It looks as if the long and weary road to estate tax clarity may soon be at an end. Especially if Washington lawmakers vote to approve the tax package negotiated between President Obama and Republican leaders without making too many changes.
Laura Saunders of the Wall Street Journal claims in her recent article that everything looks to be coming up roses, “it seems estate planners got everything they wanted and nothing they didn’t.” Good news for estate planners translates into good news for our clients.

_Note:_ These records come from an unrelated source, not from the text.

-- ==== Sys2Proof/Certificates/Slice0/Obligations.lean ====
section
/-!
DEFINITION. Sys2Proof/Certificates/Slice0/Obligations.lean: the statements for the provers.
-/
open Sys2Proof Sys2Proof.Machine

/-! ## Vector instructions (07_vector_engine.md) -/

/-- R144, R145: ADD, SUB, MUL, FMA, MIN, MAX, ABS and NEG write each lane they act on and no other. -/
def Obligations.VecArithLanes : Prop :=
  ∀ (s : State) (t : TileIx) (f : VF),
    let ls := (s.tiles[t].vec).active f
    let i := vfInt f
    let a := s.src t f f.sa
    let b := s.src t f f.sb
    let c := s.src t f f.sc
    (vfOk 0x10 f = true → LanesRun (.vAdd t f) s t f.dst ls fun l => alAdd i (a l) (b l)) ∧
    (vfOk 0x11 f = true → LanesRun (.vSub t f) s t f.dst ls fun l => alSub i (a l) (b l)) ∧
    (vfOk 0x12 f = true → LanesRun (.vMul t f) s t f.dst ls fun l => alMul i (a l) (b l)) ∧
    (vfOk 0x13 f = true → LanesRun (.vFma t f) s t f.dst ls fun l => alFma i (a l) (b l) (c l)) ∧
    (vfOk 0x14 f = true → LanesRun (.vMin t f) s t f.dst ls fun l => alMin i (a l) (b l)) ∧
    (vfOk 0x15 f = true → LanesRun (.vMax t f) s t f.dst ls fun l => alMax i (a l) (b l)) ∧
    (vfOk 0x16 f = true → LanesRun (.vAbs t f) s t f.dst ls fun l => alAbs i (a l)) ∧
    (vfOk 0x17 f = true → LanesRun (.vNeg t f) s t f.dst ls fun l => alNeg i (a l))

/-- R144, R150, R155: DIV, SQRT, RSQ, EXP, LOG, SIG, CVTI, CVTF, RBF, QPARAM and QDEQ, lane by lane; QCODE also adds the error
and the signal of its lanes to TILE_VQ_ERR. -/
def Obligations.VecMathLanes : Prop :=
  ∀ (s : State) (t : TileIx) (f : VF),
    let ls := (s.tiles[t].vec).active f
    let a := s.src t f f.sa
    let b := s.src t f f.sb
    let n := s.src t f f.sa
    let m := s.src t f f.sb
    (vfOk 0x18 f = true → LanesRun (.vDiv t f) s t f.dst ls fun l => alDiv (a l) (b l)) ∧
    (vfOk 0x19 f = true → LanesRun (.vSqrt t f) s t f.dst ls fun l => alSqrt (a l)) ∧
    (vfOk 0x1A f = true → LanesRun (.vRsq t f) s t f.dst ls fun l => alRsq (a l)) ∧
    (vfOk 0x1B f = true → LanesRun (.vExp t f) s t f.dst ls fun l => alExp (a l)) ∧
    (vfOk 0x1C f = true → LanesRun (.vLog t f) s t f.dst ls fun l => alLog (a l)) ∧
    (vfOk 0x1D f = true → LanesRun (.vSig t f) s t f.dst ls fun l => alSig (a l)) ∧
    (vfOk 0x30 f = true → LanesRun (.vCvti t f) s t f.dst ls fun l => alCvti (a l)) ∧
    (vfOk 0x31 f = true → LanesRun (.vCvtf t f) s t f.dst ls fun l => alCvtf (n l)) ∧
    (vfOk 0x32 f = true → LanesRun (.vRbf t f) s t f.dst ls fun l => alRbf (a l)) ∧
    (vfOk 0x38 f = true → LanesRun (.vQparam t f) s t f.dst ls fun l => alQparam (f.imm.toNat % 16) (a l) (b l)) ∧
    (vfOk 0x3A f = true → LanesRun (.vQdeq t f) s t f.dst ls fun l => alQdeq (n l) (m l)) ∧
    (vfOk 0x39 f = true → ∃ u w, exec (.vQcode t f) s = .next u ∧
      VecStep (s.modTile t fun x => { x with vqErr := (qcodeSum s t f).2 ++ (qcodeSum s t f).1 }) u t w ∧
      LaneWrite s.tiles[t].vec w f.dst ls (fun l => (qcodeLane s t f l).1) (fun l => (qcodeLane s t f l).2))

/-- R144: AND, OR, XOR, SHL, SHR and SHRA work on 32 bits with a shift by the low five bits of SB; SEL picks SA where SC is set;
LANEID writes the lane's number. -/
def Obligations.VecLogicLanes : Prop :=
  ∀ (s : State) (t : TileIx) (f : VF),
    let ls := (s.tiles[t].vec).active f
    let a := s.src t f f.sa
    let b := s.src t f f.sb
    let n := fun l => (b l).toNat % 32
    (vfOk 0x28 f = true → LanesRun (.vAnd t f) s t f.dst ls fun l => (a l &&& b l, 0)) ∧
    (vfOk 0x29 f = true → LanesRun (.vOr t f) s t f.dst ls fun l => (a l ||| b l, 0)) ∧
    (vfOk 0x2A f = true → LanesRun (.vXor t f) s t f.dst ls fun l => (a l ^^^ b l, 0)) ∧
    (vfOk 0x2B f = true → LanesRun (.vShl t f) s t f.dst ls fun l => (a l <<< n l, 0)) ∧
    (vfOk 0x2C f = true → LanesRun (.vShr t f) s t f.dst ls fun l => (a l >>> n l, 0)) ∧
    (vfOk 0x2D f = true → LanesRun (.vShra t f) s t f.dst ls fun l => ((a l).sshiftRight (n l), 0)) ∧
    (vfOk 0x23 f = true → LanesRun (.vSel t f) s t f.dst ls fun l =>
      (if (s.tiles[t].vec).predBit f.sc l then s.src t f f.sa l else s.src t f f.sb l, 0)) ∧
    (vfOk 0x40 f = true → LanesRun (.vLaneid t f) s t f.dst ls fun l => (BitVec.ofNat 32 l, 0))

/-- R144, R145, R153: SHFX, SHUP and PERM move lanes, with +0 and PERM_RANGE from beyond VL; BCAST and PCNT write every lane
below VL, PAD every lane from VL up, whatever the predicate. -/
def Obligations.VecMoveLanes : Prop :=
  ∀ (s : State) (t : TileIx) (f : VF),
    let v := s.tiles[t].vec
    let ls := v.active f
    let a := s.src t f f.sa
    let lane (k : Nat) : BitVec 32 × BitVec 5 := if k < v.vl.val then (a k, 0) else (0, lfPerm)
    (vfOk 0x41 f = true → LanesRun (.vShfx t f) s t f.dst ls fun l => lane (l ^^^ f.imm.toNat)) ∧
    (vfOk 0x42 f = true → LanesRun (.vShup t f) s t f.dst ls fun l =>
      if l < f.imm.toNat then (0, 0) else (a (l - f.imm.toNat), 0)) ∧
    (vfOk 0x43 f = true → LanesRun (.vPerm t f) s t f.dst ls fun l => lane (s.src t f f.sb l).toNat) ∧
    (vfOk 0x44 f = true → LanesRun (.vBcast t f) s t f.dst (List.range v.vl.val) fun _ => lane f.imm.toNat) ∧
    (vfOk 0x45 f = true → LanesRun (.vPad t f) s t f.dst ((List.range (1024 - v.vl.val)).map fun i => v.vl.val + i) fun l => (a l, 0)) ∧
    (vfOk 0x4D f = true → LanesRun (.vPcnt t f) s t f.dst (List.range v.vl.val) fun _ =>
      (BitVec.ofNat 32 ((List.range v.vl.val).filter fun l => v.predBit f.sa l).length, 0))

We recommend you read the entire article for the full story, but here are some of the highlights of what estate taxes may have in store for us in 2011:
Tax Election for 2010 Estates: This is one of the biggest parts of the deal. “The bill gives 2010 estates the choice of whether to use 2010 or 2011 tax rules.” This is good news because “the tax on heirs who sell assets of those who died in 2010 is based on the original acquisition cost of the assets, not on their value as of the date of the taxpayer’s death, as is usually the case,” meaning that “taxes were higher if they died in 2010 than 2009 or 2011.”

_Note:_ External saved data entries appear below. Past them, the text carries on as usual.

theorem State.endStalls_same {s} {m} {layer} : Same [.models, .cohorts] s (State.endStalls s m layer) := by
  unfold State.endStalls
  extract_lets -merge +onlyGivenNames x0
  extract_lets -merge +onlyGivenNames x1
  extract_lets -merge +onlyGivenNames x2
  have h2 : Same [.models, .cohorts] s x2 := by
    exact Same.mono State.modModel_same (by decide)
  try clear_value x2
  refine Same.upd ?_ (fun p hp => by cases p <;> first | exact absurd (by decide) hp | exact rfl)
  exact h2

theorem Boot.afterReset_partE (b : Boot) (self : Bool) (e : Option (BitVec 128)) : (b.afterReset self e).partE = b.partE := by
  unfold Boot.afterReset
  cases self <;> cases e <;> rfl

theorem State.enterAon_same {s} {config} {self} : Same Piece.changing s (State.enterAon s config self) := by
  unfold State.enterAon
  refine Same.upd ?_ (fun p hp => by cases p <;> first | exact absurd (by decide) hp | exact rfl | exact Boot.afterReset_partE _ _ _)
  exact Same.refl _ _

theorem State.writeRow_same {s} {c} {a} {r} : Same [.tiles] s (State.writeRow s c a r) := by
  unfold State.writeRow
  extract_lets -merge +onlyGivenNames x0
  extract_lets -merge +onlyGivenNames x1
  extract_lets -merge +onlyGivenNames x2
  have h2 : Same [.tiles] s x2 := by
    exact Same.mono State.scrPut_same (by decide)
  try clear_value x2
  refine Same.ite ?_ ?_
  · refine Same.andThen State.sticky_same (by decide) ?_
    exact h2
  · exact h2

theorem State.writeStat_same {s} {c} {a} {r} : Same [.tiles] s (State.writeStat s c a r) := by
  unfold State.writeStat
  extract_lets -merge +onlyGivenNames x0
  extract_lets -merge +onlyGivenNames x1
  extract_lets -merge +onlyGivenNames x2
  extract_lets -merge +onlyGivenNames x3
  extract_lets -merge +onlyGivenNames x4
  have h4 : Same [.tiles] s x4 := by
    exact Same.mono State.scrPut_same (by decide)
  try clear_value x4
  refine Same.ite ?_ ?_
  · refine Same.andThen State.sticky_same (by decide) ?_
    exact h4
  · exact h4

theorem State.writeTotals_same {s} {c} {a} {r} : Same [.tiles] s (State.writeTotals s c a r) := by
  unfold State.writeTotals
  extract_lets -merge +onlyGivenNames x0
  exact Same.mono State.scrPut_same (by decide)

theorem State.epilogueRow_same {s} {c} {a} {r} : Same [.tiles] s (State.epilogueRow s c a r) := by
  unfold State.epilogueRow
  split
  · exact Same.mono State.writeRow_same (by decide)
  · refine Same.andThen State.writeRow_same (by decide) ?_
    exact Same.mono State.writeStat_same (by decide)
  · refine Same.ite ?_ ?_
    · exact Same.mono State.writeRow_same (by decide)
    · exact Same.refl _ _
  · exact Same.mono State.writeTotals_same (by decide)
  · exact Same.refl _ _

theorem State.setFront_same {s} {c} {d} {engine} {step} : Same [.tiles] s (State.setFront s c d engine step) := by
  unfold State.setFront
  exact Same.mono State.modTile_same (by decide)

theorem State.wake_same {s} {t} {engine} : Same [.tiles] s (State.wake s t engine) := by
  unfold State.wake
  exact Same.mono State.modTile_same (by decide)

theorem State.waitFor_same {s} {mode} {w} {unitHome} {engine} : Same [.sync] s (State.waitFor s mode w unitHome engine).2 := by
  unfold State.waitFor
  split
  · extract_lets -merge +onlyGivenNames x0
    have h0 : Same [.sync] s x0 := by
      exact Same.mono State.modSync_same (by decide)
    try clear_value x0
    refine Same.pairSnd ?_
    exact h0
  · refine Same.iteSnd ?_ ?_
    · refine Same.pairSnd ?_
      exact Same.refl _ _
    · extract_lets -merge +onlyGivenNames x1
      have h1 : Same [.sync] s x1.2.2 := by
        refine Same.iteThird ?_ ?_
        · exact Same.mono State.applyTake_same (by decide)
        · exact Same.mono State.applyPeek_same (by decide)
      try clear_value x1
      refine Same.pairSnd ?_
      exact h1

theorem State.startDesc_same {s} {c} {d} {engine} : Same [.tiles, .cohorts, .sync] s (State.startDesc s c d engine).2 := by
  unfold State.startDesc
  split
  · refine Same.pairSnd ?_
    exact Same.refl _ _
  · refine Same.iteSnd ?_ ?_
    · refine Same.pairSnd ?_
      exact Same.refl _ _
    · extract_lets -merge +onlyGivenNames x0
      extract_lets -merge +onlyGivenNames x1
      try clear_value x1
      refine Same.iteSnd ?_ ?_
      · refine Same.pairSnd ?_
        exact Same.refl _ _
      · extract_lets -merge +onlyGivenNames x2
        have h2 : Same [.tiles, .cohorts, .sync] s x2 := by
          refine Same.andThen State.setFront_same (by decide) ?_
          exact Same.mono State.wake_same (by decide)
        try clear_value x2
        split
        · refine Same.pairSnd ?_
          exact h2
        · extract_lets -merge +onlyGivenNames x3
          have h3 : Same [.tiles, .cohorts, .sync] s x3.2 := by
            refine Same.andThen State.waitFor_same (by decide) ?_
            exact h2
          try clear_value x3
          split
          · refine Same.pairSnd ?_
            exact h3
          · refine Same.pairSnd ?_
            exact h3
          · refine Same.pairSnd ?_
            refine Same.andThen State.abandon_same (by decide) ?_
            exact h3

theorem State.expdOp_same {s} {t} {f} : Same [.tiles] s (State.expdOp s t f) := by
  unfold State.expdOp
  extract_lets -merge +onlyGivenNames x0
  split
  · exact Same.mono State.vecNext_same (by decide)
  · refine Same.ite ?_ ?_
    · exact Same.mono State.vecNext_same (by decide)
    · extract_lets -merge +onlyGivenNames x1
      refine Same.andThen State.vecNext_same (by decide) ?_
      exact Same.mono State.writeLanes_same (by decide)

Unification of the Estate, Gift, and Generation-Skipping Taxes: “In recent years the exemptions for the three levies have been out of synch, complicating succession planning for family businesses and other matters.” With the new deal, however, there would be a simple $5 million per-individual exemption for all three.

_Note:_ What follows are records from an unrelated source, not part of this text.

theorem execCarriedFill_same {p} {k} {s} : Leaves [.fns, .sync, .ports, .inbound, .denials, .out] s (execCarriedFill p k s) := by
  unfold execCarriedFill
  extract_lets -merge +onlyGivenNames x0
  refine Leaves.ite ?_ ?_
  · refine Leaves.done ?_
    exact Same.mono State.deniedBack_same (by decide)
  · split
    · refine Leaves.done ?_
      exact Same.refl _ _
    · refine Leaves.ite ?_ ?_
      · refine Leaves.done ?_
        exact Same.refl _ _
      · extract_lets -merge +onlyGivenNames x1
        have h1 : Same [.fns, .sync, .ports, .inbound, .denials, .out] s x1 := by
          exact Same.mono State.modInbound_same (by decide)
        try clear_value x1
        extract_lets -merge +onlyGivenNames x2
        have h2 : Same [.fns, .sync, .ports, .inbound, .denials, .out] s x2 := by
          refine Same.upd ?_ (fun p hp => by cases p <;> first | exact absurd (by decide) hp | exact rfl)
          exact h1
        try clear_value x2
        extract_lets -merge +onlyGivenNames x3
        split
        · refine Leaves.done ?_
          exact h2
        · refine Leaves.ite ?_ ?_
          · refine Leaves.done ?_
            refine Same.andThen State.blockSignal_same (by decide) ?_
            exact h2
          · refine Leaves.done ?_
            refine Same.andThen State.arriveFill_same (by decide) ?_
            exact h2

theorem execHeldFillApply_same {idx} {s} : Leaves [.sync, .ports] s (execHeldFillApply idx s) := by
  unfold execHeldFillApply
  refine Leaves.done ?_
  exact Same.mono State.tryHeld_same (by decide)

theorem execCohortRecord_same {rec' : _} {s} : Leaves ([.fns, .tiles, .models, .seqs, .cohorts, .nextCohorts, .treeOps, .stepCount, .cands, .sampled] ++ [.sync, .inbox, .specSource, .out, .held]) s (execCohortRecord rec' s) := by
  unfold execCohortRecord
  extract_lets -merge +onlyGivenNames x0
  extract_lets -merge +onlyGivenNames x1
  extract_lets -merge +onlyGivenNames x2
  have h2 : Same ([.fns, .tiles, .models, .seqs, .cohorts, .nextCohorts, .treeOps, .stepCount, .cands, .sampled] ++ [.sync, .inbox, .specSource, .out, .held]) s x2 := by
    exact Same.mono State.takeType_same (by decide)
  try clear_value x2
  split
  · refine Leaves.done ?_
    exact h2
  · refine Leaves.ite ?_ ?_
    · refine Leaves.done ?_
      exact h2
    · extract_lets -merge +onlyGivenNames x3
      have h3 : Same ([.fns, .tiles, .models, .seqs, .cohorts, .nextCohorts, .treeOps, .stepCount, .cands, .sampled] ++ [.sync, .inbox, .specSource, .out, .held]) s x3 := by
        refine Same.foldl (fun y4 a4 => ?_) ?_
        · exact Same.mono State.applyOp_same (by decide)
        · exact h2
      try clear_value x3
      extract_lets -merge +onlyGivenNames x5
      refine Leaves.ite ?_ ?_
      · refine Leaves.done ?_
        refine Same.andThen State.startRecord_same (by decide) ?_
        exact h3
      · refine Leaves.done ?_
        refine Same.upd ?_ (fun p hp => by cases p <;> first | exact absurd (by decide) hp | exact rfl)
        exact h3

theorem execTokenMessage_same {model} {cohort} {rows} {s} : Leaves [.seqs, .cohorts, .nextCohorts, .inbox] s (execTokenMessage model cohort rows s) := by
  unfold execTokenMessage
  extract_lets -merge +onlyGivenNames x0
  have h0 : Same [.seqs, .cohorts, .nextCohorts, .inbox] s x0 := by
    exact Same.mono State.takeType_same (by decide)
  try clear_value x0
  extract_lets -merge +onlyGivenNames x1
  have h1 : Same [.seqs, .cohorts, .nextCohorts, .inbox] s x1 := by
    refine Same.foldl (fun y2 a2 => ?_) ?_
    · exact Same.mono State.hearAccepted_same (by decide)
    · exact h0
  try clear_value x1
  extract_lets -merge +onlyGivenNames x3
  refine Leaves.ite ?_ ?_
  · refine Leaves.done ?_
    refine Same.upd ?_ (fun p hp => by cases p <;> first | exact absurd (by decide) hp | exact rfl)
    exact h1
  · refine Leaves.done ?_
    refine Same.andThen State.modCohort_same (by decide) ?_
    exact h1

theorem execCut_same {sliceId} {fromMember} {s} : Leaves ([.fns, .tiles, .models, .seqs, .cohorts, .treeOps, .sync, .inbox, .um, .swapQueue] ++ [.boot, .out, .held]) s (execCut sliceId fromMember s) := by
  unfold execCut
  refine Leaves.done ?_
  refine Same.andThen State.cutSlice_same (by decide) ?_
  exact Same.mono State.takeType_same (by decide)

theorem execLeaving_same {p} {address} {msg} {s} : Leaves ([.fns, .tiles, .models, .seqs, .cohorts, .treeOps, .sync, .ports, .slices, .inbox] ++ [.left, .um, .swapQueue, .boot, .out, .held]) s (execLeaving p address msg s) := by
  unfold execLeaving
  extract_lets -merge +onlyGivenNames x0
  have h0 : Same ([.fns, .tiles, .models, .seqs, .cohorts, .treeOps, .sync, .ports, .slices, .inbox] ++ [.left, .um, .swapQueue, .boot, .out, .held]) s x0 := by
    exact Same.mono State.takeType_same (by decide)
  try clear_value x0
  refine Leaves.done ?_
  refine Same.ite ?_ ?_
  · exact h0
  · refine Same.andThen State.memberLeft_same (by decide) ?_
    refine Same.andThen State.floodLeaving_same (by decide) ?_
    refine Same.upd ?_ (fun p hp => by cases p <;> first | exact absurd (by decide) hp | exact rfl)
    exact h0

And of course we can’t have a conversation about estate taxes without discussing Effective Date and Duration: The effective date of the new provisions is set to be January 1, 2011. As for duration, “The Senate’s bill makes this regime effective only for 2011 and 2012, at that point the provisions ‘sunset.’” What this means is that the new tax package may be only a temporary reprieve, and we could be going through all of this again in 2012-2013.